T3–THR Signaling Governed by DIO2 Contributes to Endometrial Receptivity by Regulating Epithelial Cell Membrane Fluidity

Abstract Maintaining normal thyroid function is crucial in pregnancy, and the thyroid hormone signaling pathway is involved in embryo implantation. However, the regulation of iodothyronine deiodinase 2 (DIO2), which is the central hub controlling thyroid hormone signaling, and the intracellular pathway activated by triiodothyronine (T3) binding to the thyroid hormone receptor (THR) in endometrial cells, remains unclear. Here, we demonstrate that DIO2 expression increases in endometrium during the establishment of endometrial receptivity and is involved in this process.
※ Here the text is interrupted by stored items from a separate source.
/-- Element (r, c) of a stored tile (R140, R141, R97, R98): a row segment with WIDE set comes from its spill entry. -/
def State.tileElem (s : State) (sp : Space) (ps : List (Nat × Nat)) (fmt : Nat) (j : Int) (r c : Nat) : Elem :=
  let rowMeta := s.rowMeta ps fmt r
  if bitAt rowMeta 2 then
    match (s.spillEntry ps fmt r).bind fun a => s.resolveRange sp a 256 false with
    | none => ⟨2, Config.freeValue (s.free + 128 * r + c) % 2 ^ 16, 0, 127⟩
    | some ep => ⟨2, leNat (s.pieceRead ep (2 * c) 2), 0, 127⟩
  else
    let e := if isShort fmt then j - 2 * (bits rowMeta 1 0 : Nat) else 0
    let o := tileOffset fmt r c
    if fmt = 6 then
      let byte := leNat (s.pieceRead ps o 1)
      ⟨6, if c % 2 = 0 then bits byte 3 0 else bits byte 7 4, e, leNat (s.pieceRead ps (blockOffset r (c / 32)) 1)⟩
    else ⟨fmt, leNat (s.pieceRead ps o (widthOf fmt / 8)), e, 127⟩

/-- SCALE_J of a frame. -/
def frScale (f : List Byte) (o : Nat) : Int := signed 8 (field f o 1)

/-- Rows of elements: `n` rows from `i`, each of `cols` columns, by a function of row and column. -/
def elemRows (g : Nat → Nat → Elem) (cols : Nat) (rows : Nat) : List (List Elem) :=
  (List.range rows).map fun r => (List.range cols).map fun c => g r c

/-- Put delivered elements into a core's buffer; an accumulator takes them as FP32 (assumption 15). -/
def Core.putBuf (c : Core) (k fmt : Nat) (rows : List (List Elem)) : Core :=
  if isAcc k then
    c.setAcc k { Acc.empty with cells := rows.map fun r => r.map fun e => (rne32 e.val : Int) }
  else { c with bufs := tset c.bufs k ⟨fmt, rows⟩ }

/-- LOAD TILE: the stored tile at SRC, transposed when asked (R145). -/
def State.loadTile (s : State) (p : Nat) (q : QFrame) : Except Nat (State × Started) :=
  let f := q.bytes
  let fmt := field f 25 1
  match s.frameRange p q 16 0 (tileBytes fmt) 128 false with
  | .error b => .error b
  | .ok ps =>
    let sp := ((s.core p).address q 16).1
    let g (r c : Nat) := s.tileElem sp ps fmt (frScale f 27) r c
    let t := field f 26 1 == 1
    let rows := elemRows (fun r c => if t then g c r else g r c) (field f 29 1 + 1) (field f 28 1 + 1)
    if s.spillsLost sp ps fmt (List.range (field f (if t then 29 else 28) 1 + 1)) then .error faultAddr
    else .ok ((s.setCore p ((s.core p).putBuf (field f 24 1) fmt rows)).bumpFree, startedOf q)

/-- A row index of GATHER, SCATTER or SCATTER_ADD. -/
def State.rowIndex (s : State) (ps : List (Nat × Nat)) (i : Nat) : Nat := leNat (s.pieceRead ps (4 * i) 4)
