/-! ### The switch (R387, R405) -/

/-- Displace the CURRENT version: under DRAIN into the shelf and RETAINED, under CONTINUE removed. -/
def State.displace (s : State) (c : Nat) (k : Kin) (v : Version) (room : Option (Nat × Nat)) : State :=
  if s.turns.continueMode then s.removeVersion c k v.tag
  else
    let s1 := if v.shelved then s
      else match room with
        | some r => s.shelve c k v r.1
        | none => match s.shelfRoom c (shelfNeed v.shards) with
          | some p => s.shelve c k v p
          | none => s
    match s1.version c k v.tag with
    | some v1 => s1.putVersion c k { v1 with state := .retained }
    | none => s1

/-- Switch to the LOADING version of a tag, whose shards lie in unmapped granules (R387). -/
def State.switchTo (s : State) (c : Nat) (k : Kin) (tag package : Nat) (places : List ShardPlace) (scales : List ScaleEntry)
    (gs : List (Nat × Nat)) (room : Option (Nat × Nat)) : State :=
  let s1 := match s.currentOf c k package with
    | some v => s.displace c k v room
    | none => s
  let mine := places.filter fun p => p.position == s.position
  let s2 := s1.mapGrans c (staged2 mine) gs
  match s2.version c k tag with
  | none => s2
  | some v => (s2.putVersion c k { v with
      state := .current, scales := scales, shards := mine, switchStamp := s2.brdStarted, grans := [] }).sweepVersions c

/-! ### Slots that lose their version (R381, R410) -/

/-- End every slot bound to a version with FAILED_VERSION_GONE: one in a running step at its commit, another at once. -/
def State.goneSlots (s : State) (c : Nat) (k : Kin) (tag : Nat) : State :=
  let mine := (s.ctxSlots c).filter fun i => (s.slot i).boundTo k tag
  let now := mine.filter fun i => !s.inStep i
  let later := mine.filter s.inStep
  let s1 := s.endSlots now stVersionGone
  { s1 with steps := s1.steps.map fun t =>
    { t with ending := t.ending ++ (later.filter fun i => t.items.any fun w => w.slot == i).map fun i => (i, stVersionGone) } }

/-- VERSION_RETIRE (R381): a RETAINED version's slots end and it is removed. -/
def State.takeVersionRetire (s : State) (m : List Byte) (t : Ticket) : State :=
  let c := msgContext m
  let tag := field m 34 2
  let k : Kin := if field m 36 2 = 0xFFFF then .base else .adapter (field m 36 2)
  match s.version c k tag with
  | none => s.finish t stBad 0 0
  | some v =>
    if k == .base && v.package != field m 32 1 then s.finish t stBad 0 0
    else if v.state != .retained || (k == .base && s.readers c k tag != 0) then s.finish t stNotPermitted 0 0
    else
      let s1 := (s.goneSlots c k tag).tellAll kmOrder m
      (if s1.stepRunning c || s1.readers c k tag != 0 then s1 else s1.removeVersion c k tag).finish t stDone 0 0

/-- The command of code 0x0044, from a mailbox. -/
def execVersionRetire (mb : Nat) (s : State) : Host.Outcome State Fault Refusal := .next (s.serve mb 0x0044 State.takeVersionRetire)

/-! ### Grants (R409, R410) -/

/-- The package slot of a context that holds the generation package of an identifier. -/
def Ctx.packageSlot (x : Ctx) (id : Nat) : Option Nat :=
  (x.packages.find? fun p => p.2.package.packageId == id && p.2.package.kind == .generation).map Prod.fst

/-- Keep a command until the step boundary at which its contexts have stopped (R221). -/
def State.awaitBoundary (s : State) (t : Ticket) (m : List Byte) : State :=
  { s with turns := { s.turns with boundaryWaits := s.turns.boundaryWaits ++ [(t, m)] } }

/-- VERSION_GRANT (R409): a CURRENT base version loaded with SHARED requested is mapped read-only in the grantee too, once neither context
runs a step (R221). -/
def State.takeVersionGrant (s : State) (m : List Byte) (t : Ticket) : State :=
  let c := msgContext m
  let d := field m 36 2
  match s.ctx c, s.version c .base (field m 34 2), (s.ctx c).bind fun x => tget x.packages (field m 32 1) with
  | some _, some v, some l =>
    match s.ctx d with
    | none => s.finish t stNotPermitted 0 0
    | some y =>
      match y.packageSlot l.package.packageId with
      | none => s.finish t stNotPermitted 0 0
      | some k =>
        if v.state != .current || v.package != field m 32 1 || !v.askedShared || v.shelved || d == c ||
            (s.currentOf d .base k).isSome then s.finish t stNotPermitted 0 0
        else if 16 ≤ y.versions.length then s.finish t stCapacity 0 0
        else if s.stepRunning c || s.stepRunning d then s.awaitBoundary t m
        else
          let g := s.giveTag d .base
          let s1 := (g.2.putVersion c .base { v with shared := true }).markReadonly c v true
          let mine : Version := { v with
            record := s1.freeVersionRecord d .base, tag := g.1, package := k, shared := true, owner := some (c, v.tag), askedShared := false, switchStamp := s1.brdStarted }
          let s2 := s1.setVersions d .base (s1.versions d .base ++ [mine])
          let s3 := (placeGranules v.shards).foldl (fun t a => let e := t.xent c a; t.changeXent d a { e with wp := 0 }) s2
          ((s3.tellAll kmOrder m).bindWaiting d).finish t stDone g.1 0
  | _, _, _ => s.finish t stBad 0 0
Iopanoic acid inhibition of DIO2 in vivo can cause a delayed receptive state. In vitro adhesion models have consistently confirmed that knocking down DIO2 in epithelial cells inhibited receptivity establishment. Membrane lipidomics was performed to explore how DIO2 regulates the morphological transformation of endometrial epithelial cells. We found that the deletion of Dio2 inhibited the increase in the degree of lipid unsaturation, which subsequently decreased membrane fluidity. Transcriptomics analysis was employed to explore the downstream target gene of T3–THR signaling mediated by Dio2-mediated T3–THR signaling, and Scd1 is confirmed as the direct target gene of THR in endometrial epithelial cells. These data reveal that DIO2 could regulate lipid metabolism by targeting Scd1 through the T3–THR signaling pathway, thereby modifying membrane fluidity of endometrial epithelial cells and promoting cell morphological transformation to establish endometrial receptivity. These findings contribute to filling the gap in downstream pathways activated by T3–THR signaling in endometrial cells and provide insights into the new therapeutics, prediagnosis, and preventive strategies for the derailment of endometrial receptivity and subsequently adverse “ripple effect” including infertility.